What kind of a game is it where, each week, we measure success first by who wins and second by who doesn’t get hurt? Season-ending injuries have been wreaking havoc with such teams as the Patriots (Wilfork, Mayo, Bronk), the Packers (Rodgers), and the Colts (Wayne). We are participants in a drama where, as James Wright puts it, players grow “suicidally beautiful” and “gallop terribly against each other’s bodies.”

I’ve been telling myself that I’ll turn my back on football when Peyton Manning retires, but this sounds a bit too much like an addict promising to quit drinking or drugging. I’ll let you know what I do.
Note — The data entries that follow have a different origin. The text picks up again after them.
/-! ### The status byte tells the six switchable selections -/

/-- A control byte leaves the six selections that its bits tell (R65). -/
theorem applyControlByte_selectedBy (d : Byte) (s : State) :
    (applyControlByte d s).SelectedBy d := by
  simp [applyControlByte_eq, State.SelectedBy]

/-- `IOW_CTRL d`, carried out, stores `d` and leaves the selections `d` tells (R77). -/
theorem effect_iowCtrl_selects (d : Byte) (s : State) :
    (effect (.iowCtrl d) s).2.status = d ∧ (effect (.iowCtrl d) s).2.SelectedBy d :=
  ⟨by simp [effect, applyControlByte_eq], applyControlByte_selectedBy d (s.latchStatus d)⟩

/-- What a byte tells of one state it tells of any with the same selections. -/
theorem selectedBy_congr {s t : State} {d : Byte} (hsame : s.SameSelections t)
    (h : s.SelectedBy d) : t.SelectedBy d := by
  obtain ⟨r1, r2, r3, -, -, w2, w3, w4⟩ := hsame
  simpa [State.SelectedBy, r1, r2, r3, w2, w3, w4] using h

/-- Every transaction but `RESET`, carried out, keeps the selections those the status byte tells. -/
theorem effect_keeps_selectedBy {i : Instr} {s : State} (hi : i.isTransaction = true)
    (hr : i ≠ .reset) (h : s.SelectedBy s.status) :
    (effect i s).2.SelectedBy (effect i s).2.status := by
  by_cases hw : ∃ d, i = .iowCtrl d
  · obtain ⟨d, rfl⟩ := hw
    obtain ⟨hstatus, hsel⟩ := effect_iowCtrl_selects d s
    rwa [hstatus]
  · obtain ⟨hsame, hstatus⟩ := effect_keeps_selections (s := s) hi hr (not_exists.mp hw)
    rw [hstatus]
    exact selectedBy_congr hsame h

/-- Settles O16. `IOW_CTRL` writes the status byte and the selections from the same byte; the other seven
write neither, and a refusal writes neither. -/
theorem statusTellsSelections : Obligations.StatusTellsSelections := by
  refine ⟨fun s d hready => ?_, fun i s t hi hr hexec h => ?_⟩
  · exact ⟨_, exec_of_ready hready.1 fun _ => hready.2, effect_iowCtrl_selects d s⟩
  · obtain rfl | ⟨why, rfl⟩ := exec_eq_next hexec
    · exact effect_keeps_selectedBy hi hr h
    · exact selectedBy_congr (sameSelections_turnDown s why) h

/-! ### The bookkeeping bits -/

/-- An instruction that is carried out does not write `refused` (R23). -/
@[simp] theorem effect_refused (i : Instr) (s : State) : (effect i s).2.refused = s.refused := by
  cases i <;> simp [effect, applyControlByte_eq, selectFullRam, selectRomHiresW4, selectRomRamW4]

/-- Of the instructions that are carried out only `RESET` writes `booted` (R23). -/
theorem effect_booted {i : Instr} (s : State) (hr : i ≠ .reset) :
    (effect i s).2.booted = s.booted := by
  cases i with
  | reset => exact absurd rfl hr
  | _ => simp [effect, applyControlByte_eq, selectFullRam, selectRomHiresW4, selectRomRamW4]

/-- An instruction that is carried out does not return a refusal (R105). -/
theorem effect_result_ne_refused (i : Instr) (s : State) (why : RefuseReason) :
    (effect i s).2.result ≠ .refused why := by
  cases i <;> simp [effect, State.rowResult]

/-- An answered instruction clears neither bit. -/
theorem exec_keeps_bookkeeping {i : Instr} {s t : State} (h : exec i s = .next t) :
    (s.refused = true → t.refused = true) ∧ (s.booted = true → t.booted = true) := by
  obtain rfl | ⟨why, rfl⟩ := exec_eq_next h
  · refine ⟨by simp, fun hb => ?_⟩
    by_cases hr : i = .reset
    · subst hr; rfl
    · exact (effect_booted s hr).trans hb
  · simp

/-- A step clears neither bit. -/
theorem step_keeps_bookkeeping {s t : State} (h : step s = .next t) :
    (s.refused = true → t.refused = true) ∧ (s.booted = true → t.booted = true) := by
  obtain rfl | ⟨w, rest, -, ⟨i, -, he⟩ | ⟨why, rfl⟩⟩ := step_eq_next h
  · exact ⟨id, id⟩
  · simpa using exec_keeps_bookkeeping he
  · simp

/-- An instruction that sets `booted` is `RESET`. -/
theorem eq_reset_of_sets_booted {i : Instr} {s t : State} (h : exec i s = .next t)
    (hs : s.booted = false) (ht : t.booted = true) : i = .reset := by
  by_contra hr
  have hkept : t.booted = s.booted := by
    obtain rfl | ⟨why, rfl⟩ := exec_eq_next h
    · exact effect_booted s hr
    · simp
  simp [hkept, hs] at ht

/-- An instruction that returns a refusal leaves `refused` set. -/
theorem refused_of_result {i : Instr} {s t : State} {why : RefuseReason} (h : exec i s = .next t)
    (hres : t.result = .refused why) : t.refused = true := by
  obtain rfl | ⟨_, rfl⟩ := exec_eq_next h
  · exact absurd hres (effect_result_ne_refused i s why)
  · simp

/-- Settles O49. An instruction that is carried out writes `refused` never and `booted` only as `RESET`; one
that is turned down sets `refused` and keeps `booted`. -/
theorem bookkeepingBitsAreSticky : Obligations.BookkeepingBitsAreSticky :=
  ⟨fun _ _ _ _ _ => ⟨rfl, rfl⟩, fun _ _ => step_keeps_bookkeeping,
    fun _ _ _ => eq_reset_of_sets_booted,
    fun _ hc => ⟨_, exec_reset_of_wf hc, rfl⟩,
    fun _ _ _ _ => refused_of_result⟩

end Sys2Proof.Machine
end

section
/-! SUPPORT. Memory (20_memory): what the check of a configuration asks for (R40), what happens under a
configuration that fails it, what a step takes and keeps (R44, R33), and where an address of a window, or
of the fixed region, resolves to in each direction (R32 to R37). -/

namespace Sys2Proof.Machine

/-! ### What a step takes and keeps -/

/-- An instruction that is carried out takes no input (R44). -/
@[simp] theorem effect_feed (i : Instr) (s : State) : (effect i s).2.feed = s.feed := by
  cases i <;> simp [effect, applyControlByte_eq, selectFullRam, selectRomHiresW4, selectRomRamW4]

/-- An instruction that is carried out does not write the configuration (R3). -/
@[simp] theorem effect_cfg (i : Instr) (s : State) : (effect i s).2.cfg = s.cfg := by
  cases i <;> simp [effect, applyControlByte_eq, selectFullRam, selectRomHiresW4, selectRomRamW4]

/-- An answered instruction leaves the inputs still to come and the configuration as they were. -/
theorem exec_keeps_feed_cfg {i : Instr} {s t : State} (h : exec i s = .next t) :
    t.feed = s.feed ∧ t.cfg = s.cfg := by
  obtain rfl | ⟨why, rfl⟩ := exec_eq_next h <;> simp

/-- Settles O52. The step itself takes the word; what runs after that, an instruction or a refusal, writes
neither the inputs nor the configuration. -/
theorem stepTakesOneInputAndKeepsTheConfiguration :
    Obligations.StepTakesOneInputAndKeepsTheConfiguration := by
  intro s t h
  obtain ⟨hf, hs⟩ | ⟨w, rest, hf, ⟨i, -, hs⟩ | ⟨why, -, hs⟩⟩ := step_cases s
  · obtain rfl := Host.Outcome.next.inj (hs.symm.trans h)
    simp [hf]
  · simpa [hf] using exec_keeps_feed_cfg (hs.symm.trans h)
  · obtain rfl := Host.Outcome.next.inj (hs.symm.trans h)
    simp [hf]

/-! ### Under an ill-formed configuration -/

/-- An instruction under an ill-formed configuration is turned down for that reason (R40). -/
theorem exec_of_ill {s : State} (i : Instr) (hc : s.cfg.wf = false) :
    exec i s = .next (s.turnDown .cfgIllFormed) := by
  obtain ⟨hwf, -⟩ | ⟨hwf, -⟩ | ⟨-, he⟩ := exec_cases i s
  · simp [hc] at hwf
  · simp [hc] at hwf
  · exact he

/-- A step on a word that spells a transaction runs it on the state that has taken the word (R44). -/
theorem step_of_decoded {s : State} {t : TxnWord} {rest : List TxnWord} {i : Instr}
    (hf : s.feed = t :: rest) (hd : decodeTxn t = .ok i) : step s = exec i (s.awaiting rest) := by
  simp [step, State.takeInput, hf, perform, hd]

/-- Settles O47. Every instruction checks the configuration first, and so does the refusal of a word that
spells none. -/
theorem illFormedConfigurationIsRefused : Obligations.IllFormedConfigurationIsRefused := by
  refine ⟨fun i _ => exec_of_ill i, fun s t rest hf hc => ?_⟩
  cases hd : decodeTxn t with
  | ok i => exact (step_of_decoded hf hd).trans (exec_of_ill i hc)
  | error why => simp [step_of_rejected hf hd, hc, State.turnDown, State.awaiting]

/-! ### The check of a configuration -/

/-- What is true of every window. -/
theorem forall_win {p : Win → Prop} : (∀ k, p k) ↔ p .w1 ∧ p .w2 ∧ p .w3 ∧ p .w4 :=
  ⟨fun h => ⟨h _, h _, h _, h _⟩, fun ⟨h1, h2, h3, h4⟩ k => by cases k <;> assumption⟩

/-- R40 item 1 for one window. -/
theorem Window_inSpace {w : Window} :
    w.inSpace = true ↔ 1 ≤ w.size ∧ w.base + w.size ≤ 0x10000 := by
  simp only [Window.inSpace, Bool.and_eq_true, decide_eq_true_eq]
  rfl

/-- Two windows of at least one byte with no address in both lie apart: the higher of the two bases would
be in both. -/
theorem Window_apart_of_disjoint {v w : Window} (hv : 1 ≤ v.size) (hw : 1 ≤ w.size)
    (h : ∀ a, v.covers a = true → w.covers a = true → False) : v.apart w = true := by
  simp only [Window.apart, Bool.or_eq_true, decide_eq_true_eq, Window_covers] at h ⊢
  by_contra hmeet
  exact h (max v.base w.base) (by omega) (by omega)

/-- R40 item 8 for one image (log 16). -/
theorem Image_fits {n : Nat} {im : Image} :
    im.fits n = true ↔ im.bytes = n ∧ Memory.Fits n im.cells := by
  simp [Image.fits, Memory.Fits, and_assoc]

/-- Under a well-formed configuration no address is in two windows (R40 item 2): each would be the one
found. -/
theorem win_unique {c : Cfg} {j k : Win} {a : Nat} (hc : c.wf = true)
    (hj : (winRange c j).covers a = true) (hk : (winRange c k).covers a = true) : j = k :=
  Option.some.inj ((windowOf_of_covers hc j hj).symm.trans (windowOf_of_covers hc k hk))

/-- Settles O27. Items 1 and 2 are about the four windows and their six pairs; the other items stand in the
check as they stand in the list. -/
theorem configurationCheckSaysTheNineItems : Obligations.ConfigurationCheckSaysTheNineItems := by
  intro c
  simp only [and_assoc]
  refine ⟨fun hc => ?_, fun ⟨hspace, hdisjoint, rest⟩ => ?_⟩
  · have hdisjoint (j k : Win) (a : Nat) := win_unique (j := j) (k := k) (a := a) hc
    simp only [Cfg.wf, Bool.and_eq_true, decide_eq_true_eq, Window_inSpace, Image_fits,
      and_assoc] at hc
    obtain ⟨h1, h1', h2, h2', h3, h3', h4, h4', -, -, -, -, -, -, rest⟩ := hc
    exact ⟨forall_win.mpr ⟨⟨h1, h1'⟩, ⟨h2, h2'⟩, ⟨h3, h3'⟩, h4, h4'⟩, hdisjoint, rest⟩
  · have apart {j k : Win} (hne : j ≠ k) : (winRange c j).apart (winRange c k) = true :=
      Window_apart_of_disjoint (hspace j).1 (hspace k).1 fun a hj hk =>
        hne (hdisjoint j k a hj hk)
    obtain ⟨h1, h2, h3, h4⟩ := forall_win.mp hspace
    have h12 := apart (j := .w1) (k := .w2) nofun
    have h13 := apart (j := .w1) (k := .w3) nofun
    have h14 := apart (j := .w1) (k := .w4) nofun
    have h23 := apart (j := .w2) (k := .w3) nofun
    have h24 := apart (j := .w2) (k := .w4) nofun
    have h34 := apart (j := .w3) (k := .w4) nofun
    simp only [Cfg.wf, Bool.and_eq_true, decide_eq_true_eq, Window_inSpace, Image_fits, and_assoc]
    exact ⟨h1.1, h1.2, h2.1, h2.2, h3.1, h3.2, h4.1, h4.2, h12, h13, h14, h23, h24, h34, rest⟩

/-! ### Where an address resolves to -/

/-- A ROM bank is not the RAM. -/
@[simp] theorem romBuffer_ne_ram (b : RomBank) : romBuffer b ≠ .ram := by cases b <;> nofun

/-- The RAM view of a read window has the window's own base as its base offset (R36). -/
theorem readPair_of_ram {s : State} {k : Win} (hv : (s.readPair k).1 = .ram) :
    s.readPair k = (.ram, (winRange s.cfg k).base) := by
  cases k
  · cases h : s.selR1 <;> simp_all [State.readPair, winRange]
  · cases h : s.selR2 <;> simp_all [State.readPair, romEntry, winRange]
  · cases h : s.selR3 <;> simp_all [State.readPair, romEntry, winRange]
  · rfl

/-- The RAM view of a write window has the window's own base as its base offset (R36). -/
theorem writePair_of_ram {s : State} {k : Win} (hv : (s.writePair k).1 = .ram) :
    s.writePair k = (.ram, (winRange s.cfg k).base) := by
  cases k
  · rfl
  · cases h : s.selW2 <;> simp_all [State.writePair, winRange]
  · cases h : s.selW3 <;> simp_all [State.writePair, hiresEntry, winRange]
  · cases h : s.selW4 <;> simp_all [State.writePair, hiresEntry, winRange]

/-- A read in window `k` resolves to the window's buffer at base offset plus window offset (R37). -/
theorem resolveRead_of_covers {s : State} {a : CpuAddr} {k : Win} {b : ReadBuffer} {off i : Nat}
    (hc : s.cfg.wf = true) (hk : (winRange s.cfg k).covers a.toNat = true)
    (hp : s.readPair k = (b, off)) (hi : off + (a.toNat - (winRange s.cfg k).base) = i) :
    s.resolveRead a = (b, i) := by
  simp [State.resolveRead, windowOf_of_covers hc k hk, hp, hi]

/-- A write in window `k` resolves to the window's buffer at base offset plus window offset (R37). -/
theorem resolveWrite_of_covers {s : State} {a : CpuAddr} {k : Win} {b : WriteBuffer} {off i : Nat}
    (hc : s.cfg.wf = true) (hk : (winRange s.cfg k).covers a.toNat = true)
    (hp : s.writePair k = (b, off)) (hi : off + (a.toNat - (winRange s.cfg k).base) = i) :
    s.resolveWrite a = (b, i) := by
  simp [State.resolveWrite, windowOf_of_covers hc k hk, hp, hi]

/-- A read through a RAM view resolves to the RAM at the CPU address (R36). -/
theorem resolveRead_of_ram {s : State} {a : CpuAddr} {k : Win} (hc : s.cfg.wf = true)
    (hk : (winRange s.cfg k).covers a.toNat = true) (hv : (s.readPair k).1 = .ram) :
    s.resolveRead a = (.ram, a.toNat) :=
  resolveRead_of_covers hc hk (readPair_of_ram hv) (Nat.add_sub_of_le (Window_covers.mp hk).1)

/-- A write through a RAM view resolves to the RAM at the CPU address (R36). -/
theorem resolveWrite_of_ram {s : State} {a : CpuAddr} {k : Win} (hc : s.cfg.wf = true)
    (hk : (winRange s.cfg k).covers a.toNat = true) (hv : (s.writePair k).1 = .ram) :
    s.resolveWrite a = (.ram, a.toNat) :=
  resolveWrite_of_covers hc hk (writePair_of_ram hv) (Nat.add_sub_of_le (Window_covers.mp hk).1)

/-- Settles O21. The address of an offset in a window does not wrap, since the window ends in the CPU's
space, and so lies in the window. -/
theorem ramViewIsTheSameAddress : Obligations.RamViewIsTheSameAddress := by
  intro s k o hc ho
  have hend : (winRange s.cfg k).base + (winRange s.cfg k).size ≤ 0x10000 :=
    ((configurationCheckSaysTheNineItems s.cfg).mp hc).1 k |>.2
  have ha : (BitVec.ofNat 16 ((winRange s.cfg k).base + o)).toNat = (winRange s.cfg k).base + o :=
    Nat.mod_eq_of_lt (by omega)
  have hk : (winRange s.cfg k).covers
      (BitVec.ofNat 16 ((winRange s.cfg k).base + o)).toNat = true :=
    Window_covers.mpr (by omega)
  exact ⟨fun hv => by rw [resolveRead_of_ram hc hk hv, ha],
    fun hv => by rw [resolveWrite_of_ram hc hk hv, ha]⟩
Writing about this poem in a previous post, I noted that “Wright’s fathers, living ruptured lives, hope for some kind of escape, some kind of renewed virility, through the football prowess of their teenage sons.” While we can’t entirely ascribe the rise in football’s popularity over the past 30 or 40 years to the stagnating economic fortunes of the middle class, they’re not entirely unconnected. The high school boys in the poem may sense their parents’ desperation.

Here’s Wright:

Autumn Begins in Martins Ferry, Ohio

In the Shreve High football stadium,
I think of Polacks nursing long beers in Tiltonsville,
And gray faces of Negroes in the blast furnace at Benwood,
And the ruptured night watchman of Wheeling Steel,
Dreaming of heroes.

All the proud fathers are ashamed to go home.
Their women cluck like starved pullets,
Dying for love.

Therefore,
Their sons grow suicidally beautiful
At the beginning of October,
And gallop terribly against each other’s bodies.

One other thought. A few years ago I had a basketball player who suffered five or six concussions. I tried to persuade him to stop playing but his father, as least by his account, wanted him to keep playing and so he did. It finally took another concussion, followed by migraines, blurred vision, and slowed thinking, to get him to stop. Parents have got to stop living sports through their children.